Experience changes how travelers move from planning to booking
Not all travelers navigate those trade-offs the same way. For some, uncertainty slows the process. For others, familiarity helps clear the final hurdle.
Among respondents who have previously booked a packaged vacation through a major vacation brand, 80% say they plan to take an international trip in the next year, compared with 46% of those without that experience.
That confidence carries into spending decisions as well. Sixty-seven percent of packaged-vacation travelers expect to spend more than $2,500 on their next trip, compared with 47% of those who have never booked a packaged vacation.
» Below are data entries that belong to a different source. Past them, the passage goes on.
theorem exec_recordReceive_bad {s : State} (hdom : s.inDomain = true) {src : Nat} {r : BitVec 1024} {p : KeptPos} (hcrc : crcGood r = false)
    (hp : mfind s.jrnl.keptPos src = some p) : exec (.journalRecordReceive src r) s = .next (s.send (.journalAck src (p.next.getD 0))) := by
  show execJournalRecordReceive src r s = _
  rw [execJournalRecordReceive, if_pos hdom]
  have hsame : s.modJ (fun j => if crcGood r then j.keep src r
      else if (mfind j.keptPos src).isNone then { j with keptPos := mset j.keptPos src { next := none, ahead := [] } } else j) = s := by
    rw [State.modJ, hcrc, if_neg Bool.false_ne_true, hp, if_neg (by simp)]
  dsimp only
  rw [hsame, hp]
  rfl

/-! ### Acknowledgments -/

/-- A ring without what its acknowledged checkpoint records discard. -/
theorem mem_truncate_ring {j : Journal} {x : Nat × BitVec 1024} (h : x ∈ j.ring) (hout : x ∉ j.truncate.ring) :
    ∃ c ∈ j.ring, rKind c.2 = 1 ∧ discards c.2 x.2 = true := by
  have hany : ((j.ring.filter (fun r => decide (r.1 < j.acked) && decide (rKind r.2 = 1))).map (fun r => r.2)).any (fun c => discards c x.2) = true := by
    by_contra hn
    exact hout (List.mem_filter.2 ⟨h, by simpa using hn⟩)
  obtain ⟨_, hc, hd⟩ := List.any_eq_true.1 hany
  obtain ⟨c, hc', rfl⟩ := List.mem_map.1 hc
  obtain ⟨hring, hcond⟩ := List.mem_filter.1 hc'
  exact ⟨c, hring, (by simpa using hcond : c.1 < j.acked ∧ rKind c.2 = 1).2, hd⟩

/-- An acknowledgment of the partner in use. -/
theorem exec_ackReceive {s : State} {src upto : Nat} (hsrc : src = s.jrnl.partner) (hlost : s.jrnl.lost = false) (hon : s.plat.thermal = false) :
    exec (.journalAckReceive ⟨src, upto⟩) s = .next (if s.jrnl.acked < upto then
      s.modJ (fun j => ({ j with acked := Nat.min upto j.taken, ackAt := s.cyc }).truncate)
    else match s.jrnl.ring.find? (fun r => decide (s.jrnl.acked ≤ r.1) && decide (r.1 < s.jrnl.taken)) with
      | some r => s.send (.journal s.jrnl.partner r.2)
      | none => s) := by
  show execJournalAckReceive ⟨src, upto⟩ s = _
  exact congrArg Host.Outcome.next (if_neg (by simp [hsrc, hlost, hon]))

/-! ### Notices -/

/-- Messages sent one after another. -/
theorem foldl_send {β : Type} (f : β → Msg) (l : List β) (s : State) :
    (l.foldl (fun s r => s.send (f r)) s).outbox = s.outbox ++ l.map f ∧ (l.foldl (fun s r => s.send (f r)) s).jrnl = s.jrnl := by
  induction l generalizing s with
  | nil => exact ⟨(List.append_nil _).symm, rfl⟩
  | cons b r ih =>
    obtain ⟨ho, hj⟩ := ih (s.send (f b))
    exact ⟨by rw [List.foldl_cons, ho, List.map_cons]; exact List.append_assoc s.outbox [f b] _, by rw [List.foldl_cons, hj]; rfl⟩

/-- The other members of the domain. -/
def State.otherMembers (s : State) : List Nat := (nubBy (fun a b => a == b) s.dom.members).filter (fun r => decide (r ≠ s.dom.modid))

/-- A notice to all: to the hosts, and to the other members. -/
theorem notice_all (s : State) (m : Option Nat → Msg) :
    (s.notice [] m).outbox = s.outbox ++ [m none, .hostEvent 0, .hostEvent 1] ++ s.otherMembers.map (fun d => m (some d)) ∧ (s.notice [] m).jrnl = s.jrnl := by
  obtain ⟨ho, hj⟩ := foldl_send (fun r => m (some r)) s.otherMembers (((s.send (m none)).send (.hostEvent 0)).send (.hostEvent 1))
  refine ⟨Eq.trans ho (congrArg (· ++ _) ?_), hj⟩
  show s.outbox ++ [m none] ++ [.hostEvent 0] ++ [.hostEvent 1] = _
  simp

/-- The journal engine without a sequence's records from a step on. -/
def Journal.retract (j : Journal) (ctx q st : Nat) : Journal :=
  { j with ring := j.ring.filter (fun r => !((decide (rCtx r.2 = ctx) && decide (rSeq r.2 = q)) && decide (st ≤ rStep r.2))), retracted := (ctx, q) :: j.retracted }

theorem mem_retractKept {j : Journal} {src q st : Nat} {x : BitVec 1024} :
    x ∈ mget [] (j.retractKept src q st).kept src ↔ x ∈ mget [] j.kept src ∧ ¬(rSeq x = q ∧ st ≤ rStep x) := by
  unfold Journal.retractKept
  cases h : mfind j.kept src with
  | none => simp [mget, h]
  | some l => simp [mget_of_mfind h, imp_iff_not_or]

/-! ### The partner, JCTL and replay stores -/

theorem elogN_logError_ne (s : State) {d d' : Nat} (h : d' ≠ d) (e : ErrEnt) : ((s.logError d e).die d').elogN = (s.die d').elogN := by
  rw [State.logError, State.die_modDie, if_neg h]

/-- The log entry of a lost partner, in a die's log. -/
def State.logLost (s : State) (d : Nat) : State :=
  s.logError d { pa := 0, va := 0, tstep := s.tstep, ctx := 0, cause := 0xB1, engine := 11, core := 0, die := d }

/-- JCTL with another partner. -/
def jctlOf (jctl : Word) (m : Nat) : Word := BitVec.ofNat 64 (jctl.toNat % 2 ^ 48 + m * 2 ^ 48)

theorem partner_jctlOf (jctl : Word) {m : Nat} (hm : m < 2 ^ 16) : fld (jctlOf jctl m).toNat 48 16 = m := by
  have hlow : jctl.toNat % 2 ^ 48 < 2 ^ 48 := Nat.mod_lt _ (by decide)
  rw [jctlOf, BitVec.toNat_ofNat, fld]
  omega

/-- A new partner is in use. -/
def State.reassigned (s : State) (m : Nat) : State :=
  s.modJ (fun j => { j with lost := false, acked := (s.jrnl.ring.map (fun r => r.1)).foldl Nat.min s.jrnl.jidx, ackAt := s.cyc, jctl := jctlOf j.jctl m })

theorem outbox_modJ (s : State) (f : Journal → Journal) : (s.modJ f).outbox = s.outbox := rfl
theorem jrnl_modJ (s : State) (f : Journal → Journal) : (s.modJ f).jrnl = f s.jrnl := rfl

/-! The fields are read by rewriting: to compare whole states would unfold the numbers of JCTL. -/

theorem jctl_reassigned (s : State) (m : Nat) : (s.reassigned m).jrnl.jctl = jctlOf s.jrnl.jctl m := by rw [State.reassigned, jrnl_modJ]
theorem lost_reassigned (s : State) (m : Nat) : (s.reassigned m).jrnl.lost = false := by rw [State.reassigned, jrnl_modJ]
theorem ackAt_reassigned (s : State) (m : Nat) : (s.reassigned m).jrnl.ackAt = s.cyc := by rw [State.reassigned, jrnl_modJ]
theorem ring_reassigned (s : State) (m : Nat) : (s.reassigned m).jrnl.ring = s.jrnl.ring := by rw [State.reassigned, jrnl_modJ]
theorem outbox_reassigned (s : State) (m : Nat) : (s.reassigned m).outbox = s.outbox := by rw [State.reassigned, outbox_modJ]

theorem exec_partnerReassign {s : State} {m : Nat} (hlost : s.jrnl.lost = true) (hm : m < 2 ^ 16) (hon : s.plat.thermal = false) :
    exec (.partnerReassign m) s =
      .next ((s.jrnl.ring.filter (fun r => decide (r.1 < s.jrnl.taken))).foldl (fun s r => s.send (.journal m r.2)) (s.reassigned m)) := by
  show execPartnerReassign m s = _
  unfold execPartnerReassign
  dsimp only
  rw [if_pos ⟨hlost, hm, hon⟩, event_next]
  simp only [State.reassigned, jctlOf]

/-- Checkpoint records of a new store are noted, which leaves the stores. -/
theorem stores_noteAll (l : List (BitVec 1024)) (ctx : Nat) (j : Journal) : (l.foldl (fun j r =>
    match j.lastCkpt ctx (rSeq r) with
    | some x => j.noteCkpt ctx (rSeq r) (Nat.max x (rStep r))
    | none => j.noteCkpt ctx (rSeq r) (rStep r)) j).stores = j.stores := by
  induction l generalizing j with
  | nil => rfl
  | cons r l ih =>
    rw [List.foldl_cons, ih]
    split <;> rfl

/-! ### Scans and stops -/

theorem elogN_homeWrite (s : State) (pa : Nat) (bs : List Byte) (d : Nat) : ((s.homeWrite pa bs).die d).elogN = (s.die d).elogN := by
  obtain ⟨_, hd⟩ := (homeWrite_wrote s pa bs).die d
  rw [hd]

theorem elogN_stopAll (s : State) (ctx d : Nat) : ((s.stopAll ctx).die d).elogN = (s.die d).elogN := by
  refine foldl_state_keeps (φ := fun s : State => (s.die d).elogN) _ (fun s c => ?_) _ s
  unfold State.setStop
  split
  · exact elogN_homeWrite s _ _ d
  · rfl

theorem jrnl_clearStops (s : State) (ctx : Nat) : (s.clearStops ctx).jrnl = s.jrnl := by
  unfold State.clearStops
  split
  · exact jrnl_homeWrite s _ _
  · rfl

theorem jrnl_notice (s : State) (dsts : List Nat) (m : Option Nat → Msg) : (s.notice dsts m).jrnl = s.jrnl :=
  (foldl_send (fun r => m (some r)) _ _).2

theorem jrnl_scanFail (s : State) (unit : Nat) : (s.scanFail unit).jrnl = s.jrnl := by
  unfold State.scanFail
  dsimp only
  rw [foldl_state_keeps (φ := State.jrnl) _ (fun s x => jrnl_setPending s _ _ _), jrnl_notice]
  rfl

theorem jrnl_scanFailOut (l : List Nat) (s : State) : (l.foldl State.scanFailOut s).jrnl = s.jrnl :=
  foldl_state_keeps (φ := State.jrnl) State.scanFailOut (fun s u => jrnl_scanFail s u) l s

/-- A dispute is over. -/
def State.endDispute (s : State) (d : Nat × Nat × Nat) : State := s.modJ (fun j => { j with disputes := j.disputes.erase d })

theorem disputes_endDispute {s t : State} (h : t.jrnl = s.jrnl) (d : Nat × Nat × Nat) : (t.endDispute d).jrnl.disputes = s.jrnl.disputes.erase d := by
  rw [State.endDispute, State.modJ, h]

/-- A tie that no comparison decides is counted in the log of die 0. -/
def State.logTie (s : State) (ctx : Nat) : State :=
  s.logError 0 { pa := 0, va := 0, tstep := s.tstep, ctx := ctx, cause := 0xB6, engine := 11, core := 0, die := 0 }

/-- The context whose digest is in the minority is to be removed. -/
def State.removeMinority (s : State) (ctx : Nat) : State :=
  { s with removals := mset s.removals ctx { step := 0, deadline := 0, cause := 0xB5, engine := 11, unit := 0, status := 0 } }

theorem exec_replicaResolution {s : State} {ctx : Nat} {d : Nat × Nat × Nat} (hfind : s.jrnl.disputes.find? (fun d => decide (d.1 = ctx)) = some d)
    (failHere failPeer minority tie : Bool) : exec (.replicaResolution ctx failHere failPeer minority tie) s =
    .next (if failHere then
        (if failPeer then ((((s.stopAll ctx).suspectUnits ctx).1.foldl State.scanFailOut ((s.stopAll ctx).suspectUnits ctx).2).clearStops ctx).endDispute d
          else (((s.stopAll ctx).suspectUnits ctx).1.foldl State.scanFailOut ((s.stopAll ctx).suspectUnits ctx).2).endDispute d)
      else if failPeer then ((s.stopAll ctx).clearStops ctx).endDispute d
      else if d.2.2 < 2 then (s.stopAll ctx).clearStops ctx
      else if tie then ((s.stopAll ctx).logTie ctx).endDispute d
      else if minority then ((s.stopAll ctx).removeMinority ctx).endDispute d
      else ((s.stopAll ctx).clearStops ctx).endDispute d) := by
  show execReplicaResolution ctx failHere failPeer minority tie s = _
  rw [execReplicaResolution, event_next, hfind]
  simp only [apply_ite some]
  rfl

end Sys2Proof.Machine

namespace Sys2Proof.Proofs
open Sys2Proof.Machine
Taken together, the findings point to a confidence gap, with prior experience linked to greater comfort committing to international travel and higher spending.
Professional guidance plays a larger role when planning gets complex
For many travelers, planning no longer stops at picking dates and destinations. Rising prices, shifting availability and higher expectations have turned vacation planning into a series of decisions that feel harder to navigate alone.
That complexity shows up most clearly among travelers with prior packaged-vacation experience. Ninety-four percent say they plan to use a travel advisor, compared with 81% of those without prior packaged-vacation experience.
The gap suggests that familiarity with structured travel planning often leads travelers to seek expert guidance. As trips become more layered, getting the details right matters as much as the destination itself.
Travel remains a priority, even as decisions slow
The findings suggest that travel is still very much on the table, even as decisions take longer to make. Travelers are weighing trade-offs, seeking guidance and leaning on experience as they plan, rather than walking away altogether.
The flight search may stay open a little longer this year. But for many Americans, the trip is still happening.
Methodology
ALG Vacations commissioned Atomik Research to conduct an online survey of U.S. adults planning to travel and travelers with prior packaged-vacation experience in the United States.
The survey included 1,000 adults planning to travel and a subsample of 502 respondents who had previously booked a packaged vacation through a major vacation brand.
The margin of error is plus or minus 3 percentage points for the full sample and 4 percentage points for the packaged vacation subsample at a 95 percent confidence level.
Fieldwork was conducted in November 2025. Atomik Research, part of 4media group, is a creative market research agency.